Each line of the data below from the one holding "assumption | apply KeepsOut.next)" to the one holding "BitVec 128) (hz", inclusive, is to be reproduced exactly; no other line belongs in the answer.

Collected data
*** Begin section ***

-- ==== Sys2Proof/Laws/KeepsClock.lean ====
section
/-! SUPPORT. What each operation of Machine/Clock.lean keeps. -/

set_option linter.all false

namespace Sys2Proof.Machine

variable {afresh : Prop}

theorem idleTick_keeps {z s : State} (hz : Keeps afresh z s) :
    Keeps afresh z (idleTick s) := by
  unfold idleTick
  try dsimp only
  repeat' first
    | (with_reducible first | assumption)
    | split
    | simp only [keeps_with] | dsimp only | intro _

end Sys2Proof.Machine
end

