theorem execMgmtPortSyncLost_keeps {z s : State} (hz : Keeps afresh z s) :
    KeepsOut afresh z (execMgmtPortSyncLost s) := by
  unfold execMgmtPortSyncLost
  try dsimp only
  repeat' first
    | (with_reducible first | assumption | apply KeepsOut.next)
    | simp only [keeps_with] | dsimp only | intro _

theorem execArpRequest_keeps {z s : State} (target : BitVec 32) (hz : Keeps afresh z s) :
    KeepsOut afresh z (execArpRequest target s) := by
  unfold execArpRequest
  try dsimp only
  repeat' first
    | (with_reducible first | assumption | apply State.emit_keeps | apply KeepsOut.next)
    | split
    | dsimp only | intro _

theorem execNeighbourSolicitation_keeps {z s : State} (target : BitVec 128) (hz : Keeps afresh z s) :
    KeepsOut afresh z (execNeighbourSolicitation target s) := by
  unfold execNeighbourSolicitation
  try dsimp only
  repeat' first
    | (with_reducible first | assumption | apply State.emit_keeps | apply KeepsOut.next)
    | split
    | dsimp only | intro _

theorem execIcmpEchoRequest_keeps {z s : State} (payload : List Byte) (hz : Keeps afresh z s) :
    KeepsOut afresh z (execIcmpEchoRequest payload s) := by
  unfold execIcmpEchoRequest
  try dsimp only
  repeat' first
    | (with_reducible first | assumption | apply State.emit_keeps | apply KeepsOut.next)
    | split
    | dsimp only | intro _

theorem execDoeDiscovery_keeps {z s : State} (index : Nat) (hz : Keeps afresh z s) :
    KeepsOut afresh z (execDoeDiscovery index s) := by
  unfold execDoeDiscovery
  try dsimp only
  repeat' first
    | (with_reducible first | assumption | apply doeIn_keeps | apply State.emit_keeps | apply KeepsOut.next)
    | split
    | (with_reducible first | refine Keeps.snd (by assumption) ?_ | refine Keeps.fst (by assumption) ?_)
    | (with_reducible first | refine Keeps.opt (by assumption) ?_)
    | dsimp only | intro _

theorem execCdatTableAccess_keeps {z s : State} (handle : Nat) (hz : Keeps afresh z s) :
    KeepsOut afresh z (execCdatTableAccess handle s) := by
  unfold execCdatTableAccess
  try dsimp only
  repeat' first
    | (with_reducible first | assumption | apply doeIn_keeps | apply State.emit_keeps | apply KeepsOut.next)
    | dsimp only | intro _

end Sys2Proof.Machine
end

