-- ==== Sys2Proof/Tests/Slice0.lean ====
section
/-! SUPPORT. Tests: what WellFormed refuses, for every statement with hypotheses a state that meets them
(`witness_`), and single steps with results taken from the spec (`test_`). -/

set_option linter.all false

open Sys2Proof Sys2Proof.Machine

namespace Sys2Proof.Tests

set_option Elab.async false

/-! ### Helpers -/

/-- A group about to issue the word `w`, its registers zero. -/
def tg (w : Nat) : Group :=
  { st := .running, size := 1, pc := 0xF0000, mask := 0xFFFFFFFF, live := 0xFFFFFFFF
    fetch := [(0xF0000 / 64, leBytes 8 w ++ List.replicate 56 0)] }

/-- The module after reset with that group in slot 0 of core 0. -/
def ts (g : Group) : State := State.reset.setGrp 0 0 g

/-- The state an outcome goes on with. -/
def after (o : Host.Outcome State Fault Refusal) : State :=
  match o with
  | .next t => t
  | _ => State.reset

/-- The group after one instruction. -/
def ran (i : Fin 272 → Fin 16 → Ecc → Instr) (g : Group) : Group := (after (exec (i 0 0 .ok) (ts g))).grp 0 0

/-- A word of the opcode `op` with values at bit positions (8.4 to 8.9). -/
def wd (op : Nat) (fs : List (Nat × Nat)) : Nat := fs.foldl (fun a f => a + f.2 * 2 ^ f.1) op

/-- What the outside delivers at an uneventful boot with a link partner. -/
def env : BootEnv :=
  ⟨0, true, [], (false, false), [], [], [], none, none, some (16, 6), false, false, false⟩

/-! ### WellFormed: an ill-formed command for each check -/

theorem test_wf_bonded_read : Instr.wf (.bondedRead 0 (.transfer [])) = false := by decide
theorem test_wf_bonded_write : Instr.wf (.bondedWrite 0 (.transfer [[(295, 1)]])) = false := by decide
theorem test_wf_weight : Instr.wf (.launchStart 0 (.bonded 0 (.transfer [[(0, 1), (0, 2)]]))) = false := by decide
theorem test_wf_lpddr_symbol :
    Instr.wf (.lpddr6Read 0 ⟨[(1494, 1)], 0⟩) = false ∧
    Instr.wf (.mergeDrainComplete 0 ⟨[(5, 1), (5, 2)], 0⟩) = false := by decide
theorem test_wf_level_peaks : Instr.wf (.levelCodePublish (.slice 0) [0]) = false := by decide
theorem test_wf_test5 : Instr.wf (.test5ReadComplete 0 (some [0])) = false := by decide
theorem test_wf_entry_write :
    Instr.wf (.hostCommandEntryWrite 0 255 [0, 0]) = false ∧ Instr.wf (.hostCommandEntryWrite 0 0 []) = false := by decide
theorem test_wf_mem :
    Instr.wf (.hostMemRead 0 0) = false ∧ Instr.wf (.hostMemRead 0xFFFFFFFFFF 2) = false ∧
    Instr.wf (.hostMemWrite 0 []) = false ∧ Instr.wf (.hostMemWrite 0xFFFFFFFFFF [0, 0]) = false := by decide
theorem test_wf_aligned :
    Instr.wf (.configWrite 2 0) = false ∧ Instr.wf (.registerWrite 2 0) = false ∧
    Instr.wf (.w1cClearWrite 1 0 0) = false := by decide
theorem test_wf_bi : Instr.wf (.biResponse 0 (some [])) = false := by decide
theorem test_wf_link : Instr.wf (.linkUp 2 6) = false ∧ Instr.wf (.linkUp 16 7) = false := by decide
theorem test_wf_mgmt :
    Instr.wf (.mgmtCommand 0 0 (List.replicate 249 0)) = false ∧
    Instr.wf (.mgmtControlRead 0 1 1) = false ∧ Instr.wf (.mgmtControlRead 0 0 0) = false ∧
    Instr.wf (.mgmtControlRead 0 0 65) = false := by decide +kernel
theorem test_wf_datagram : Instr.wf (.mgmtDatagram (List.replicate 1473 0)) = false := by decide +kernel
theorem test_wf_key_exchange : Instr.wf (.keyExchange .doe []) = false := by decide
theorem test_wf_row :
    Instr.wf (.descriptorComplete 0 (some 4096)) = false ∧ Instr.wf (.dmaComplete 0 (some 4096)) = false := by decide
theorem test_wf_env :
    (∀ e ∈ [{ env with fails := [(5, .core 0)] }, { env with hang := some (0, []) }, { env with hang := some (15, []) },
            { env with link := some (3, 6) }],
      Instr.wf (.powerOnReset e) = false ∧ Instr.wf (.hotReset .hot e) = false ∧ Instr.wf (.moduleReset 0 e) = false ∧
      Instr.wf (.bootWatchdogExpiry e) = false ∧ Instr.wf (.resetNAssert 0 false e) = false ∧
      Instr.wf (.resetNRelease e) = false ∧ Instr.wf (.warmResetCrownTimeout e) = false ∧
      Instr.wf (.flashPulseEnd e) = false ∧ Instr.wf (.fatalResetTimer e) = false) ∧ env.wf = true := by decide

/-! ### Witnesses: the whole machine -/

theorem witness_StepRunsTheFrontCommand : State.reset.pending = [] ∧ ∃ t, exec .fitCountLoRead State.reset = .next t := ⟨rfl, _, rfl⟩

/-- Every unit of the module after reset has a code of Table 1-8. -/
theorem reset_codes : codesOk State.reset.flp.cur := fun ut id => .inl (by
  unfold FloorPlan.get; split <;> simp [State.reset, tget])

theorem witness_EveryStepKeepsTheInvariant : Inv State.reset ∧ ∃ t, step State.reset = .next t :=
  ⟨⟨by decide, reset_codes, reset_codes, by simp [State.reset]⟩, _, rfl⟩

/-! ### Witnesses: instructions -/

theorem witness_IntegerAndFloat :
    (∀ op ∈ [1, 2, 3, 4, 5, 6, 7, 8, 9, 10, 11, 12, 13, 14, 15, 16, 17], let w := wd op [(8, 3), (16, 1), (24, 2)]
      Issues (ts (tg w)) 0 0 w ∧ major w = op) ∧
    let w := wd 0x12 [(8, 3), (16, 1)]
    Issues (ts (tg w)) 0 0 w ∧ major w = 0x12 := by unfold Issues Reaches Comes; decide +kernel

*** End section ***

• _Response to this task_:
    | (with_reducible first | assumption | apply KeepsOut.next)
    | simp only [keeps_with] | dsimp only | intro _

theorem execArpRequest_keeps {z s : State} (target : BitVec 32) (hz : Keeps afresh z s) :
    KeepsOut afresh z (execArpRequest target s) := by
  unfold execArpRequest
  try dsimp only
  repeat' first
    | (with_reducible first | assumption | apply State.emit_keeps | apply KeepsOut.next)
    | split
    | dsimp only | intro _

theorem execNeighbourSolicitation_keeps {z s : State} (target : BitVec 128) (hz : Keeps afresh z s) :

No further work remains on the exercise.